• [TASK TO CARRY OUT]:
Nothing outside the range below should be printed. Output exactly the lines from the line with "simp [cat, BitVec.getLsbD_append, h]" to the line with "end Sys2Proof", both included.

• [RECORDS FOR THIS EXERCISE]:

-- ==== Sys2Proof/Laws/PerInstr.lean ====
section
/-!
SUPPORT. Decoding what the encoder wrote, one lemma for each constructor of `Instr` (R31 to R33, R37).
-/

namespace Sys2Proof

/-! ## Fields of a concatenation -/

theorem cat_low {m n k s l : Nat} {hi : BitVec m} {lo : BitVec n} (h : s + l ≤ n) (hk : m + n = k) :
    (cat k hi lo).extractLsb' s l = lo.extractLsb' s l := by
  subst hk
  simp [cat, BitVec.extractLsb'_append_eq_of_add_le h]

theorem cat_high {m n k s l : Nat} {hi : BitVec m} {lo : BitVec n} (h : n ≤ s) (hk : m + n = k) :
    (cat k hi lo).extractLsb' s l = hi.extractLsb' (s - n) l := by
  subst hk
  simp [cat, BitVec.extractLsb'_append_eq_of_le h]

theorem cat_bit_high {m n k s : Nat} {hi : BitVec m} {lo : BitVec n} (h : n ≤ s) (hk : m + n = k) :
    (cat k hi lo).getLsbD s = hi.getLsbD (s - n) := by
  subst hk
  simp [cat, BitVec.getLsbD_append, Nat.not_lt.2 h]

theorem cat_bit_low {m n k s : Nat} {hi : BitVec m} {lo : BitVec n} (h : s < n) (hk : m + n = k) :
    (cat k hi lo).getLsbD s = lo.getLsbD s := by
  subst hk
  simp [cat, BitVec.getLsbD_append, h]

theorem ofBool_bit (b : Bool) : (BitVec.ofBool b).getLsbD 0 = b := by cases b <;> rfl

/-- An operand's byte names that operand (R37). -/
theorem opd_byte (o : Operand) : Operand.ofByte o.byte = o := by
  cases o <;> rename_i i <;> revert i <;> decide

end Sys2Proof

namespace Sys2Proof

set_option Elab.async false
set_option linter.unusedSimpArgs false

/-- The word that the encoder writes for an instruction, if it has one, decodes to that instruction. -/
def Laws.Encoding.Statement (i : Instr) : Prop := ∀ x, encode i = some x → decode x = .ok i

theorem Laws.Encoding.nop (sw : Bool) : Laws.Encoding.Statement (.nop sw) := by
  intro x h
  simp only [encode, Option.some.injEq] at h
  subst h
  simp (disch := decide) [decode, wordOf, cat_low, cat_high, cat_bit_low, cat_bit_high, decodeControl,
    ofBool_bit, opd, opd_byte, -BitVec.getLsbD_eq_getElem]

theorem Laws.Encoding.bra (sw : Bool) (u : Bool) (off : BitVec 19) : Laws.Encoding.Statement (.bra sw u off) := by
  intro x h
  simp only [encode, Option.some.injEq] at h
  subst h
  simp (disch := decide) [decode, wordOf, cat_low, cat_high, cat_bit_low, cat_bit_high, decodeControl,
    ofBool_bit, opd, opd_byte, -BitVec.getLsbD_eq_getElem]

theorem Laws.Encoding.brc (sw : Bool) (u : Bool) (inv : Bool) (pr : BitVec 3) (off : BitVec 19) : Laws.Encoding.Statement (.brc sw u inv pr off) := by
  intro x h
  simp only [encode, Option.some.injEq] at h
  subst h
  simp (disch := decide) [decode, wordOf, cat_low, cat_high, cat_bit_low, cat_bit_high, decodeControl,
    ofBool_bit, opd, opd_byte, -BitVec.getLsbD_eq_getElem]

theorem Laws.Encoding.mark (sw : Bool) (off : BitVec 19) : Laws.Encoding.Statement (.mark sw off) := by
  intro x h
  simp only [encode, Option.some.injEq] at h
  subst h
  simp (disch := decide) [decode, wordOf, cat_low, cat_high, cat_bit_low, cat_bit_high, decodeControl,
    ofBool_bit, opd, opd_byte, -BitVec.getLsbD_eq_getElem]

theorem Laws.Encoding.join (sw : Bool) : Laws.Encoding.Statement (.join sw) := by
  intro x h
  simp only [encode, Option.some.injEq] at h
  subst h
  simp (disch := decide) [decode, wordOf, cat_low, cat_high, cat_bit_low, cat_bit_high, decodeControl,
    ofBool_bit, opd, opd_byte, -BitVec.getLsbD_eq_getElem]

theorem Laws.Encoding.call (sw : Bool) (u : Bool) (inv : Bool) (pr : BitVec 3) (off : BitVec 19) : Laws.Encoding.Statement (.call sw u inv pr off) := by
  intro x h
  simp only [encode, Option.some.injEq] at h
  subst h
  simp (disch := decide) [decode, wordOf, cat_low, cat_high, cat_bit_low, cat_bit_high, decodeControl,
    ofBool_bit, opd, opd_byte, -BitVec.getLsbD_eq_getElem]

theorem Laws.Encoding.ret (sw : Bool) (a : Operand) : Laws.Encoding.Statement (.ret sw a) := by
  intro x h
  simp only [encode, Option.some.injEq] at h
  subst h
  simp (disch := decide) [decode, wordOf, cat_low, cat_high, cat_bit_low, cat_bit_high, decodeControl,
    ofBool_bit, opd, opd_byte, -BitVec.getLsbD_eq_getElem]

theorem Laws.Encoding.loop (sw : Bool) (d : Operand) (len : BitVec 7) : Laws.Encoding.Statement (.loop sw d len) := by
  intro x h
  simp only [encode, Option.some.injEq] at h
  subst h
  simp (disch := decide) [decode, wordOf, cat_low, cat_high, cat_bit_low, cat_bit_high, decodeControl,
    ofBool_bit, opd, opd_byte, -BitVec.getLsbD_eq_getElem]

theorem Laws.Encoding.exit (sw : Bool) (idx : BitVec 8) : Laws.Encoding.Statement (.exit sw idx) := by
  intro x h
  simp only [encode, Option.some.injEq] at h
  subst h
  simp (disch := decide) [decode, wordOf, cat_low, cat_high, cat_bit_low, cat_bit_high, decodeControl,
    ofBool_bit, opd, opd_byte, -BitVec.getLsbD_eq_getElem]

theorem Laws.Encoding.yield (sw : Bool) (cls : BitVec 3) (n : BitVec 4) (off : BitVec 17) : Laws.Encoding.Statement (.yield sw cls n off) := by
  intro x h
  simp only [encode, Option.some.injEq] at h
  subst h
  simp (disch := decide) [decode, wordOf, cat_low, cat_high, cat_bit_low, cat_bit_high, decodeControl,
    ofBool_bit, opd, opd_byte, -BitVec.getLsbD_eq_getElem]

theorem Laws.Encoding.waitc (sw : Bool) (cls : BitVec 3) (n : BitVec 4) : Laws.Encoding.Statement (.waitc sw cls n) := by
  intro x h
  simp only [encode, Option.some.injEq] at h
  subst h
  simp (disch := decide) [decode, wordOf, cat_low, cat_high, cat_bit_low, cat_bit_high, decodeControl,
    ofBool_bit, opd, opd_byte, -BitVec.getLsbD_eq_getElem]

theorem Laws.Encoding.setmode (sw : Bool) (sel : BitVec 4) (val : BitVec 12) : Laws.Encoding.Statement (.setmode sw sel val) := by
  intro x h
  simp only [encode, Option.some.injEq] at h
  subst h
  simp (disch := decide) [decode, wordOf, cat_low, cat_high, cat_bit_low, cat_bit_high, decodeControl,
    ofBool_bit, opd, opd_byte, -BitVec.getLsbD_eq_getElem]

theorem Laws.Encoding.fuse (sw : Bool) (partner : BitVec 5) : Laws.Encoding.Statement (.fuse sw partner) := by
  intro x h
  simp only [encode, Option.some.injEq] at h
  subst h
  simp (disch := decide) [decode, wordOf, cat_low, cat_high, cat_bit_low, cat_bit_high, decodeControl,
    ofBool_bit, opd, opd_byte, -BitVec.getLsbD_eq_getElem]

theorem Laws.Encoding.split (sw : Bool) : Laws.Encoding.Statement (.split sw) := by
  intro x h
  simp only [encode, Option.some.injEq] at h
  subst h
  simp (disch := decide) [decode, wordOf, cat_low, cat_high, cat_bit_low, cat_bit_high, decodeControl,
    ofBool_bit, opd, opd_byte, -BitVec.getLsbD_eq_getElem]

theorem Laws.Encoding.bar (sw : Bool) (scope : BitVec 3) : Laws.Encoding.Statement (.bar sw scope) := by
  intro x h
  simp only [encode, Option.some.injEq] at h
  subst h
  simp (disch := decide) [decode, wordOf, cat_low, cat_high, cat_bit_low, cat_bit_high, decodeControl,
    ofBool_bit, opd, opd_byte, -BitVec.getLsbD_eq_getElem]

theorem Laws.Encoding.trap (sw : Bool) (code : BitVec 16) : Laws.Encoding.Statement (.trap sw code) := by
  intro x h
  simp only [encode, Option.some.injEq] at h
  subst h
  simp (disch := decide) [decode, wordOf, cat_low, cat_high, cat_bit_low, cat_bit_high, decodeControl,
    ofBool_bit, opd, opd_byte, -BitVec.getLsbD_eq_getElem]

theorem Laws.Encoding.add (sw : Bool) (d : Operand) (a : Operand) (b : Operand) : Laws.Encoding.Statement (.add sw d a b) := by
  intro x h
  simp only [encode, Option.some.injEq] at h
  subst h
  simp (disch := decide) [decode, wordOf, cat_low, cat_high, cat_bit_low, cat_bit_high, decodeArith,
    ofBool_bit, opd, opd_byte, -BitVec.getLsbD_eq_getElem]

theorem Laws.Encoding.sub (sw : Bool) (d : Operand) (a : Operand) (b : Operand) : Laws.Encoding.Statement (.sub sw d a b) := by
  intro x h
  simp only [encode, Option.some.injEq] at h
  subst h
  simp (disch := decide) [decode, wordOf, cat_low, cat_high, cat_bit_low, cat_bit_high, decodeArith,
    ofBool_bit, opd, opd_byte, -BitVec.getLsbD_eq_getElem]

theorem Laws.Encoding.mul (sw : Bool) (d : Operand) (a : Operand) (b : Operand) : Laws.Encoding.Statement (.mul sw d a b) := by
  intro x h
  simp only [encode, Option.some.injEq] at h
  subst h
  simp (disch := decide) [decode, wordOf, cat_low, cat_high, cat_bit_low, cat_bit_high, decodeArith,
    ofBool_bit, opd, opd_byte, -BitVec.getLsbD_eq_getElem]

theorem Laws.Encoding.mulh (sw : Bool) (d : Operand) (a : Operand) (b : Operand) : Laws.Encoding.Statement (.mulh sw d a b) := by
  intro x h
  simp only [encode, Option.some.injEq] at h
  subst h
  simp (disch := decide) [decode, wordOf, cat_low, cat_high, cat_bit_low, cat_bit_high, decodeArith,
    ofBool_bit, opd, opd_byte, -BitVec.getLsbD_eq_getElem]

theorem Laws.Encoding.mad (sw : Bool) (d : Operand) (a : Operand) (b : Operand) : Laws.Encoding.Statement (.mad sw d a b) := by
  intro x h
  simp only [encode, Option.some.injEq] at h
  subst h
  simp (disch := decide) [decode, wordOf, cat_low, cat_high, cat_bit_low, cat_bit_high, decodeArith,
    ofBool_bit, opd, opd_byte, -BitVec.getLsbD_eq_getElem]

theorem Laws.Encoding.min (sw : Bool) (d : Operand) (a : Operand) (b : Operand) : Laws.Encoding.Statement (.min sw d a b) := by
  intro x h
  simp only [encode, Option.some.injEq] at h
  subst h
  simp (disch := decide) [decode, wordOf, cat_low, cat_high, cat_bit_low, cat_bit_high, decodeArith,
    ofBool_bit, opd, opd_byte, -BitVec.getLsbD_eq_getElem]

theorem Laws.Encoding.max (sw : Bool) (d : Operand) (a : Operand) (b : Operand) : Laws.Encoding.Statement (.max sw d a b) := by
  intro x h
  simp only [encode, Option.some.injEq] at h
  subst h
  simp (disch := decide) [decode, wordOf, cat_low, cat_high, cat_bit_low, cat_bit_high, decodeArith,
    ofBool_bit, opd, opd_byte, -BitVec.getLsbD_eq_getElem]

theorem Laws.Encoding.abs (sw : Bool) (d : Operand) (a : Operand) : Laws.Encoding.Statement (.abs sw d a) := by
  intro x h
  simp only [encode, Option.some.injEq] at h
  subst h
  simp (disch := decide) [decode, wordOf, cat_low, cat_high, cat_bit_low, cat_bit_high, decodeArith,
    ofBool_bit, opd, opd_byte, -BitVec.getLsbD_eq_getElem]

theorem Laws.Encoding.neg (sw : Bool) (d : Operand) (a : Operand) : Laws.Encoding.Statement (.neg sw d a) := by
  intro x h
  simp only [encode, Option.some.injEq] at h
  subst h
  simp (disch := decide) [decode, wordOf, cat_low, cat_high, cat_bit_low, cat_bit_high, decodeArith,
    ofBool_bit, opd, opd_byte, -BitVec.getLsbD_eq_getElem]

theorem Laws.Encoding.and (sw : Bool) (d : Operand) (a : Operand) (b : Operand) : Laws.Encoding.Statement (.and sw d a b) := by
  intro x h
  simp only [encode, Option.some.injEq] at h
  subst h
  simp (disch := decide) [decode, wordOf, cat_low, cat_high, cat_bit_low, cat_bit_high, decodeArith,
    ofBool_bit, opd, opd_byte, -BitVec.getLsbD_eq_getElem]

theorem Laws.Encoding.or (sw : Bool) (d : Operand) (a : Operand) (b : Operand) : Laws.Encoding.Statement (.or sw d a b) := by
  intro x h
  simp only [encode, Option.some.injEq] at h
  subst h
  simp (disch := decide) [decode, wordOf, cat_low, cat_high, cat_bit_low, cat_bit_high, decodeArith,
    ofBool_bit, opd, opd_byte, -BitVec.getLsbD_eq_getElem]

theorem Laws.Encoding.xor (sw : Bool) (d : Operand) (a : Operand) (b : Operand) : Laws.Encoding.Statement (.xor sw d a b) := by
  intro x h
  simp only [encode, Option.some.injEq] at h
  subst h
  simp (disch := decide) [decode, wordOf, cat_low, cat_high, cat_bit_low, cat_bit_high, decodeArith,
    ofBool_bit, opd, opd_byte, -BitVec.getLsbD_eq_getElem]

theorem Laws.Encoding.not (sw : Bool) (d : Operand) (a : Operand) : Laws.Encoding.Statement (.not sw d a) := by
  intro x h
  simp only [encode, Option.some.injEq] at h
  subst h
  simp (disch := decide) [decode, wordOf, cat_low, cat_high, cat_bit_low, cat_bit_high, decodeArith,
    ofBool_bit, opd, opd_byte, -BitVec.getLsbD_eq_getElem]

theorem Laws.Encoding.shl (sw : Bool) (d : Operand) (a : Operand) (b : Operand) : Laws.Encoding.Statement (.shl sw d a b) := by
  intro x h
  simp only [encode, Option.some.injEq] at h
  subst h
  simp (disch := decide) [decode, wordOf, cat_low, cat_high, cat_bit_low, cat_bit_high, decodeArith,
    ofBool_bit, opd, opd_byte, -BitVec.getLsbD_eq_getElem]

theorem Laws.Encoding.shr (sw : Bool) (d : Operand) (a : Operand) (b : Operand) : Laws.Encoding.Statement (.shr sw d a b) := by
  intro x h
  simp only [encode, Option.some.injEq] at h
  subst h
  simp (disch := decide) [decode, wordOf, cat_low, cat_high, cat_bit_low, cat_bit_high, decodeArith,
    ofBool_bit, opd, opd_byte, -BitVec.getLsbD_eq_getElem]

theorem Laws.Encoding.sar (sw : Bool) (d : Operand) (a : Operand) (b : Operand) : Laws.Encoding.Statement (.sar sw d a b) := by
  intro x h
  simp only [encode, Option.some.injEq] at h
  subst h
  simp (disch := decide) [decode, wordOf, cat_low, cat_high, cat_bit_low, cat_bit_high, decodeArith,
    ofBool_bit, opd, opd_byte, -BitVec.getLsbD_eq_getElem]

theorem Laws.Encoding.addc (sw : Bool) (d : Operand) (a : Operand) (b : Operand) : Laws.Encoding.Statement (.addc sw d a b) := by
  intro x h
  simp only [encode, Option.some.injEq] at h
  subst h
  simp (disch := decide) [decode, wordOf, cat_low, cat_high, cat_bit_low, cat_bit_high, decodeBits,
    ofBool_bit, opd, opd_byte, -BitVec.getLsbD_eq_getElem]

• [TASK OUTPUT]:
  simp [cat, BitVec.getLsbD_append, h]

theorem ofBool_bit (b : Bool) : (BitVec.ofBool b).getLsbD 0 = b := by cases b <;> rfl

/-- An operand's byte names that operand (R37). -/
theorem opd_byte (o : Operand) : Operand.ofByte o.byte = o := by
  cases o <;> rename_i i <;> revert i <;> decide

end Sys2Proof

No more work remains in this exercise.